Bars = 1 mm for stereoscope images and 100 µm for scanning electron microscopy images.

In line with the enhancement of the ap1-4 meristem identity phenotype by ProAP1>>amiR-STM/BP and ProAP1>>amiR-STM, the ap1-4 phenotype was also enhanced by the intermediate stm-2 allele, although to a lesser extent. stm-2 ap1-4 plants occasionally showed a complete loss of the ability to produce flowers (Figure 5E). More frequently, these plants formed flowers with leafy organs. For example, 21% of the flowers examined exhibited leafy stamens characterized by the formation of trichomes (satellite and simple) from the abaxial anther surface (Figure 5F). The milder phenotype of stm-2 ap1-4 in comparison to ProAP1>>amiR-STM/BP ap1-4 is expected due to the intermediate nature of the stm-2 allele. The phenotype of stm-2 ufo-2 ap1-4 triple mutants was significantly enhanced compared with that of ufo-2 ap1-4 with respect to the ability to generate flowers (Figure 5H). The few flowers that did develop were reminiscent of the leafy flowers produced by ProAP1>>amiR-STM/BP ap1-4. Therefore, STM genetically interacts with UFO and AP1 to initiate the floral program.

Ectopic Expression of UFO Is Sufficient to Restore Floral Identity in ProAP1>>amiR-STM/BP ap1 Flowers

UFO showed a significant transcriptional upregulation in response to STM activation coupled with phenotypic enhancement of stm-2 in stm-2 ufo-2 double mutant plants. We therefore sought to investigate whether ectopic expression of UFO is sufficient to rescue the floral identity aspects of ProAP1>>amiR-STM/BP ap1 flowers.
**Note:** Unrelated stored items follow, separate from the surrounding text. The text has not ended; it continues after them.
/-- O21. Doorbells and result slots (R79, R104, R322): a doorbell of a queue in use asks for a scan, that of an unused
index is recorded and raised; a doorbell of an ACTIVE Dispatch Queue asks for a scan and a re-read of its ring; a
write to a Valid result slot frees it. It rests on the choices of log entry 37. -/
def Obligations.DoorbellsAndResultSlots : Prop :=
  ∀ (s : State) (t : Fin 256) (d : Fin 512) (i : Fin 16) (word : Fin 2) (q : Nat),
    (Safety.Reached s (tenOff t.val (0x1000 + 8 * d.val)) → (s.tenant t.val).enabled = true →
      (s.queueAt t.val d.val = some q →
        Sys2Proof.Machine.exec (.doorbell t d) s = Safety.accepted s (((Safety.bare s).scanReq q).pumpQ q)) ∧
      (s.queueAt t.val d.val = none →
        Sys2Proof.Machine.exec (.doorbell t d) s = Safety.accepted s
          (((Safety.bare s).updTenant t.val (fun x => { x with irqBadDb := true })).raise0 0x063 t.val))) ∧
    (Safety.Open s 0x50 → s.dqState 0x2000 = 1 →
      Sys2Proof.Machine.exec (.dqDoorbell .installer) s = Safety.accepted s
        ((((Safety.touched s).reread (s.queue 0x2000).ring).scanReq 0x2000).pumpQ 0x2000)) ∧
    (Safety.Reached s (tenOff t.val 0x20) → (s.tenant t.val).enabled = true → s.dqState (0x2100 + t.val) = 1 →
      Sys2Proof.Machine.exec (.dqDoorbell (.tenant t)) s = Safety.accepted s
        ((((Safety.bare s).reread (s.queue (0x2100 + t.val)).ring).scanReq (0x2100 + t.val)).pumpQ (0x2100 + t.val))) ∧
    (Safety.Reached s (tenOff t.val (0x100 + 16 * i.val + 8 * word.val)) → (s.tenant t.val).enabled = true →
      ((s.tenant t.val).slots.getD i.val {}).valid = true →
      Sys2Proof.Machine.exec (.resultSlotRelease t i word) s = Safety.accepted s ((Safety.bare s).slotSet t.val i.val {}))

/-- O22. Scan requests (R81): one that arrives while a scan is running sets rescan-pending, and a scan that stops on
OWN = 0 with rescan-pending clears it and reads the header at the scan pointer again. It rests on the choices of log
entry 2. -/
def Obligations.RescanPending : Prop :=
  ∀ (s : State) (q n : Nat), (s.queue q).st = .active ∨ (s.queue q).st = .backed → s.scanMode (s.queue q) = true →
    (s.queue q).scanning = true →
    s.scanReq q = s.updQueue q (fun g => { g with rescan := true }) ∧
    ((s.queue q).rescan = true →
      s.scanStop q = s.updQueue q (fun g => { g with rescan := false, line := none }) ∧
      ((s.queue q).reading = false → (s.queue q).ents = [] → Tbl.has q s.queues = true →
        (s.scanStop q).scanRun q (n + 1) =
          ((s.scanStop q).updQueue q (fun g => { g with reading := true, scanId := s.nextId })).ctl q true
            [{ line := (s.queue q).unitAddr (s.queue q).sp / 64, key := 0 }] ⟨.scan, q, s.nextId⟩ (s.queue q).port (s.queue q).coh))

/-- O23. The arm bit of a ring (R100): a write with ARM = 1 records the read index and sets it; where the write index
then differs a message is due at once, whatever the completions; a write with ARM = 0 clears it. The ring is read
again where it is full (R97, R235). -/
def Obligations.RingArmBit : Prop :=
  ∀ (s : State) (t c : Fin 256) (rd : BitVec 16) (w : Bool) (r : Nat),
    Safety.Reached s (tenOff t.val (0x800 + 8 * c.val)) → (s.tenant t.val).enabled = true → s.ringAt t.val c.val = some r →
    let u := fun (b : Bool) => ((Safety.bare s).updRing r (fun g => { g with rdIdx := rd.toNat, rdWrap := w, armed := b })).armReread r
    Sys2Proof.Machine.exec (.ringArm t c rd w) s = Safety.accepted s
      (if (s.ring r).wr ≠ rd.toNat ∨ (s.ring r).wrWrap ≠ w then (u true).ringDue r else u true) ∧
    Sys2Proof.Machine.exec (.ringDisarm t c rd w) s = Safety.accepted s (u false) ∧
    (∀ v, ((u true).ring r).vec = some v → (((u true).ringDue r).vec v).due = true)

/-- O24. Registers of the tick keeper, the admission limit and the marks (R39, R52, R66): a write to TTB_TICKCFG is
taken in CONFIGURE with no reservation; one to TTB_ADMIT stores LIMIT; HWM CLEAR sets a peak to the present value. It
rests on the choices of log entry 100. -/
def Obligations.TimetableRegisters : Prop :=
  ∀ (s : State) (data : Word) (strb : BitVec 8),
    let t := Safety.touched s
    (Safety.Open s 0x10000 → s.mode = .configure → s.tt.resv = [] → s.jFull = false →
      let v := Safety.wrote s 0x10000 data strb
      let l := fld v 0 3
      let p := fld v 16 14
      l ≠ 7 → p * 1000 < tickPs l → ¬(l = s.tt.cfgLen ∧ p = s.tt.cfgPhase) →
      Sys2Proof.Machine.exec (.tickConfigWrite data strb) s = Safety.acceptedNoted s
        { t with tt := { t.tt with cfgLen := l, cfgPhase := p },
                 wbg := { t.wbg with ivTick := if l = s.tt.cfgLen then s.wbg.ivTick else true } } 0x10000 (s.pageRead 0x10000) v) ∧
    (Safety.Open s 0x10100 → s.jFull = false →
      let v := Safety.wrote s 0x10100 data strb
      50 ≤ fld v 0 7 → fld v 0 7 ≤ 90 →
      Sys2Proof.Machine.exec (.admitLimitWrite data strb) s = Safety.acceptedNoted s
        { t with tt := { t.tt with limit := fld v 0 7 } } 0x10100 (s.pageRead 0x10100) v) ∧
    (Safety.Open s 0x10308 → s.hwmSel < 22 →
      let h : Hwm := Tbl.getD s.hwmSel {} s.tt.hwm
      let h' : Hwm := { peak := s.hwmVal s.hwmSel, thresh := h.thresh % 2 ^ 24, crossed := h.crossed }
      Sys2Proof.Machine.exec .hwmClear s = Safety.accepted s { t with tt := { t.tt with hwm := Tbl.put s.hwmSel h' s.tt.hwm } })

/-- O25. The registers of the selected limiter (R60, R62 to R64): a legal configuration is stored, with positive
tokens held to the depth and debt kept; ZERO and FILL set the tokens, RESET_ADAPT sets E to RATE. Each is journalled.
It rests on the choices of log entry 19. -/
def Obligations.LimiterRegisters : Prop :=
  ∀ (s : State) (data : Word) (strb : BitVec 8) (i : Nat) (l : Limiter), s.limSel = i → s.limiter i = l → s.jFull = false →
    let t := Safety.touched s
    (Safety.Open s 0x10208 →
      let v := Safety.wrote s 0x10208 data strb
      let c : Word := mkWord [(0, 60, fld v 0 60)]
      limCfgOk c = true →
      ∃ l' : Limiter, Sys2Proof.Machine.exec (.limcfgWrite data strb) s =
          Safety.acceptedNoted s (t.setLimiter i l') 0x10208 (s.pageRead 0x10208) v ∧
        l'.cfg = c ∧ l'.tok = (if l.tok > 0 then min l.tok l'.depth else l.tok) ∧ l'.eTick = l.eTick ∧
        l'.e = (if l'.adapt = true ∧ l.adapt = true then min l.e (l'.rate * 256) else l'.rate * 256)) ∧
    (Safety.Open s 0x10218 →
      (∃ l' : Limiter, Sys2Proof.Machine.exec .limiterZero s = Safety.acceptedNoted s (t.setLimiter i l') 0x10218 0 1 ∧
        l'.tok = 0 ∧ l'.cfg = l.cfg ∧ l'.e = l.e ∧ l'.wheel ≠ none ∧
        l'.zeroAt = (if l.tok > 0 ∧ l.wheel = none then some s.clk else none)) ∧
      Sys2Proof.Machine.exec .limiterFill s =
        Safety.acceptedNoted s (t.setLimiter i { l with tok := l.depth, wheel := none, zeroAt := none }) 0x10218 0 2 ∧
      (∃ l' : Limiter, Sys2Proof.Machine.exec .resetAdapt s = Safety.acceptedNoted s (t.setLimiter i l') 0x10218 0 4 ∧
        l'.e = l.rate * 256 ∧ l'.tok = l.tok ∧ l'.cfg = l.cfg))

/-- O26. Dispatch Queues (R322, R324): an enable of an idle Dispatch Queue reads its 64 B record at ADDR, a tenant's
through the window that covers it; a write that clears EN of an ACTIVE one halts it. It rests on the choices of log
entry 37. -/
def Obligations.DispatchQueueRegisters : Prop :=
  ∀ (s : State) (data : Word) (t : Fin 256) (i : Nat) (w : Window),
    let a := 64 * fld data 6 46
    let put := fun (b : State) (q : Nat) =>
      ((b.setReg (dqReg q) (mkWord [(6, 46, fld data 6 46)])).dqMake q).updQueue q (fun g => { g with addrNew := true })
    let q := 0x2100 + t.val
    (Safety.Open s 0x48 → (s.dqState 0x2000 = 0 ∨ s.dqState 0x2000 = 3) → s.dqEnabling 0x2000 = false → fbit data 0 = true →
      Sys2Proof.Machine.exec (.dqEnable .installer data 0xFF) s = Safety.accepted s
        (((put (Safety.touched s) 0x2000).dqMake 0x2000).ctl 0x2000 true (rdLines a 64 0) ⟨.dqRec, 0x2000, 0⟩ none false)) ∧
    (Safety.Open s 0x48 → s.dqState 0x2000 = 1 →
      Sys2Proof.Machine.exec (.dqStop .installer) s = Safety.accepted s ((Safety.touched s).dqHalt 0x2000 false)) ∧
    (Safety.Reached s (tenOff t.val 0x18) → (s.tenant t.val).enabled = true →
      ((s.dqState q = 0 ∨ s.dqState q = 3) → s.dqEnabling q = false → fbit data 0 = true →
        findWin s.wins t.val a 64 = some (i, w) → w.rd = true →
        Sys2Proof.Machine.exec (.dqEnable (.tenant t) data 0xFF) s = Safety.accepted s
          (((put (Safety.bare s) q).dqMake q).ctl q true (rdLines (addOff a w.offset) 64 0) ⟨.dqRec, q, 0⟩ (some w.port) w.mem)) ∧
      (s.dqState q = 1 →
        Sys2Proof.Machine.exec (.dqStop (.tenant t)) s = Safety.accepted s ((Safety.bare s).dqHalt q false)))

/-- O27. Vectors and classes (R278, R431): a write to a vector that nothing names, or that keeps tenant and
assignment, stores TENANT, ASSIGNED and MASK; a write to SBX_SEV<k> whose fields are all permitted stores each
source's class and NOLOG bit; both are journalled. It rests on the choices of log entry 45. -/
def Obligations.VectorAndSeverityWrites : Prop :=
  ∀ (s : State) (data : Word) (strb : BitVec 8) (v : Fin 2048) (k : Fin 24), s.jFull = false →
    let ov := 0x1000 + 16 * v.val
    let wv := Safety.wrote s ov data strb
    let ok := 0x20100 + 8 * k.val
    let old := s.sbx.sev.getD k.val 0
    let maker := s.mode == .factoryTest && s.sessRole 0 == 3
    let r := sevWord k.val old (strobe old data strb) maker
    (Safety.Open s ov → ((fld wv 0 8 = (s.vec v.val).tenant ∧ ((s.vec v.val).assigned = true → fbit wv 8 = true)) ∨ s.vecNamed v.val = false) →
      Sys2Proof.Machine.exec (.glbVecWrite v data strb) s = Safety.acceptedNoted s
        ((Safety.touched s).updVec v.val (fun x => { x with
          tenant := fld wv 0 8, assigned := fbit wv 8, mask := fbit wv 16, at_ := if x.mask && !fbit wv 16 then s.clk else x.at_ }))
        ov (s.pageRead ov) wv) ∧
    (Safety.Open s ok → fbit (s.reg 0x20000 0) 16 = false → r.2 = true →
      let b := (Safety.touched s).keyTouch
      Sys2Proof.Machine.exec (.sbxSevWrite k data strb) s = Safety.acceptedNoted s
        { b with sbx := { b.sbx with sev := setAt k.val r.1 s.sbx.sev } } ok old (strobe old data strb)) ∧
    (∀ i : Nat, i < 16 →
      fbit r.1 (4 * i + 3) = fbit (strobe old data strb) (4 * i + 3) ∧
      fld r.1 (4 * i) 3 = (if 0x17A ≤ 16 * k.val + i then fld old (4 * i) 3
        else (sevStore (16 * k.val + i) (fld old (4 * i) 3) (fld (strobe old data strb) (4 * i) 3) maker).getD (fld old (4 * i) 3)))

/-- O28. Mode requests (R402 to R407): each row of the table of modes, on the register path, with its conditions and its
effect; a request that the table accepts has its effect and a KIND 6 entry on the other paths too; SAFE enters SAFE with
CAUSE 2; the wake from OFF restarts the block in COLD_INIT. It rests on the choices of log entries 52, 54, 56 and 57. -/
def Obligations.ModeRequests : Prop :=
  ∀ (s : State) (p : Path),
    let kinds : List (Nat × (Path → Instr)) :=
      [(0, .glbModeOff), (1, .glbModeColdInit), (2, .glbModeFactoryTest), (3, .glbModeConfigure), (4, .glbModeRun),
       (6, .glbModeQuiesce), (7, .glbModeSafe)]
    (∀ x ∈ kinds,
      (Safety.Live s → s.modeReason x.1 (decide (2 ≤ s.sessRole 0)) (s.sessRole 0 == 3) = 0 →
        (x.1 = 0 ∨ x.1 = 7 ∨ s.jFull = false) →
        Sys2Proof.Machine.exec (x.2 .reg) s = Safety.accepted s
          (((Safety.touched s).journalE 6 0 (s.sessRole 0) 0 0 x.1 (BitVec.ofNat 64 s.pwr.modeReq) (BitVec.ofNat 64 x.1)).modeGo x.1)) ∧
      (s.held = false → s.mode ≠ .off → p ≠ .reg → s.dspUp = true → 2 ≤ s.role p → s.role p ≤ 3 → s.jFull = false →
        s.modeReason x.1 true (s.role p == 3) = 0 →
        Sys2Proof.Machine.exec (x.2 p) s = Safety.ran s
          (((((Safety.bare s).touch p).jrn 6 p 0 x.1 (BitVec.ofNat 64 s.pwr.modeReq) (BitVec.ofNat 64 x.1))).modeGo x.1))) ∧
    (Safety.Live s →
      let t := Safety.asked s 7
      Sys2Proof.Machine.exec (.glbModeSafe .reg) s = Safety.accepted s
        (Safety.entering { t with sbx := { t.sbx with offHeld := false } } 2 0x1FF false) ∧
      (s.mode = .run ∨ s.mode = .degraded →
        let u := Safety.entering (Safety.asked s 0) 2 0x1FF false
        Sys2Proof.Machine.exec (.glbModeOff .reg) s = Safety.accepted s { u with sbx := { u.sbx with offHeld := true } }) ∧
      (s.mode = .coldInit ∨ s.mode = .factoryTest ∨ s.mode = .configure ∨ s.mode = .quiesce → s.pwr.trans = none →
        Sys2Proof.Machine.exec (.glbModeOff .reg) s = Safety.accepted s (Safety.asked s 0).offStart) ∧
      (2 ≤ s.sessRole 0 → s.jFull = false → s.pwr.trans = none →
        (s.mode = .coldInit → s.pwr.init = 5 → s.sessRole 0 = 3 →
          Sys2Proof.Machine.exec (.glbModeFactoryTest .reg) s = Safety.accepted s ((Safety.asked s 2).goTo 2)) ∧
        ((s.mode = .coldInit ∧ s.pwr.init = 5 ∧ s.pwr.mbistFail = false) ∨ s.mode = .quiesce →
          Sys2Proof.Machine.exec (.glbModeConfigure .reg) s = Safety.accepted s ((Safety.asked s 3).goTo 3)) ∧
        (s.mode = .configure ∨ s.mode = .quiesce → Safety.Runnable s →
          Sys2Proof.Machine.exec (.glbModeRun .reg) s = Safety.accepted s ((Safety.asked s 4).goTo 4)) ∧
        (s.mode = .run ∨ s.mode = .degraded →
          Sys2Proof.Machine.exec (.glbModeQuiesce .reg) s = Safety.accepted s (Safety.asked s 6).quiesceStart.transRun) ∧
        (s.mode = .factoryTest → s.sessRole 0 = 3 →
          let u := (Safety.asked s 1).endAll.askOffMask (domRange 0 76 ||| domRange 95 3)
          Sys2Proof.Machine.exec (.glbModeColdInit .reg) s = Safety.accepted s
            { u with mode := .coldInit, bgs := {},
                     cfg := u.cfg.filter (fun p => !(decide (0x40000 ≤ p.1) && decide (p.1 < 0x50000))),
                     pwr := { u.pwr with init := 4, initAt := u.clk } }))) ∧
    (s.held = false → s.mode = .off → s.sbx.terminal = false → s.pwr.supply.getD 0 0 = 0 → s.pwr.supply.getD 1 0 = 0 →
      let t := State.restart { Safety.touched s with pwr := { s.pwr with modeReq := 1, modeErr := 0 } } false
      let u := State.initStart { t with dct := { t.dct with key := t.dct.keyCells, maker := true } }
      Sys2Proof.Machine.exec (.glbModeColdInit .reg) s = Safety.accepted s
        (u.journalE 6 0 (u.sessRole 0) 0 0 1 (BitVec.ofNat 64 s.pwr.modeReq) 1)) ∧
    (∀ r, Safety.Powered s r →
      let t : State := { s with pwr := { s.pwr with trans := none, parked := 0, again := 0 } }
      (r = 2 → s.goTo r = State.resumeAll { t with mode := .factoryTest }) ∧
      (r = 3 → s.goTo r = State.resumeDq { t with mode := .configure }) ∧
      (r = 4 → t.runOk = true → s.goTo r = State.resumeAll
        { t with mode := if t.anyFenced then .degraded else .run, pwr := { t.pwr with recovery := false } }))

/-- O29. Arming the test key (R294): 0x5AFE and then 0xA501, with no other SBX write between, arm it for 1 ms. It
rests on the choices of log entry 4. -/
def Obligations.TestKeyArming : Prop :=
  ∀ (s : State), Safety.Open s 0x20500 →
    let t := Safety.touched s
    (∀ (data : Word), fld data 0 16 = 0x5AFE → s.sbx.key ≠ 2 →
      Sys2Proof.Machine.exec (.sbxTestkey data 0xFF) s = Safety.accepted s { t with sbx := { t.sbx with key := 1 } }) ∧
    (∀ (data : Word), fld data 0 16 = 0xA501 → s.sbx.key = 1 →
      Sys2Proof.Machine.exec (.sbxTestkey data 0xFF) s = Safety.accepted s { t with sbx := { t.sbx with key := 2, keyAt := s.clk } }) ∧
    (∀ (data : Word), fld data 0 16 = 0xA501 → s.sbx.key = 0 →
      Sys2Proof.Machine.exec (.sbxTestkey data 0xFF) s = Safety.accepted s t) ∧
    (∀ (off : Nat) (data : Word) (strb : BitVec 8) (p : Path), s.sbx.key = 1 → off ≠ 0x500 →
      s.sbxPage off data strb p = State.sbxPage { s with sbx := { s.sbx with key := 0 } } off data strb p) ∧
    (s.sbx.key = 2 →
      let u := (Safety.bare s).reach (s.sbx.keyAt + 1000000000)
      Sys2Proof.Machine.exec .testkeyExpiry s = Safety.ended s { u with sbx := { u.sbx with key := 0 } })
To this end, we generated ProAP1>>amiR-STM/BP ap1-4 Pro35S:UFO and ProAP1>>amiR-STM/BP,UFO ap1 plants. Two phenotypically different independent Pro35S:UFO ap1-4 lines were used. Pro35S:UFOline#1 ap1-4 rescued petal formation and suppressed the secondary flowers of ap1-4 (Figure 6). Pro35S:UFOline#2 ap1-4 flowers were composed of one to two leaf-like organs and multiple, mostly sterile, stamens (Figure 6F). Remarkably, petal identity was fully restored in ProAP1>>amiR-STM/BP ap1-4 Pro35S:UFO for both lines 1 and 2 (Figure 6G). In ProAP1>>UFO ap1-1 flowers, the typical ap1-1 bracts were converted into sepal-like organs or petals, and similar to Pro35S:UFOline#1 ap1-4, petals were rescued in the second whorl. ProAP1>>UFO ap1-1 flowers were indeterminate, which is similar to ap1-1 flowers (Figure 6H). Strikingly, both petal and stamen identity were correctly specified in most examined ProAP1>>amiR-STM/BP,UFO ap1 flowers (Figure 6I, Table 1). Scanning electron microscopy analysis of floral buds indicated that ProAP1>>UFO also rescued the whorled organization of floral organs, in contrast to the spiral-like pattern of ProAP1>>amiR-STM/BP ap1-4 (Figure 6J). However, unlike ProAP1>>UFO ap1-1, petals or petaloid organs did not develop in the first whorl of ProAP1>>amiR-STM/BP,UFO ap1 flowers. Notably, like ProAP1>>amiR-STM/BP, ProAP1>>amiR-STM/BP,UFO ap1 flowers did not form carpels and had a bp-like inflorescence architecture. Hence, coexpression of UFO and amiR-STM/BP driven by the AP1 promoter in the ap1 background neutralized the typical loss of floral identity of ProAP1>>amiR-STM/BP ap1. Together, these observations strongly support a role for UFO in mediating STM activity in flower meristem identity.

Figure 6.

Figure 6.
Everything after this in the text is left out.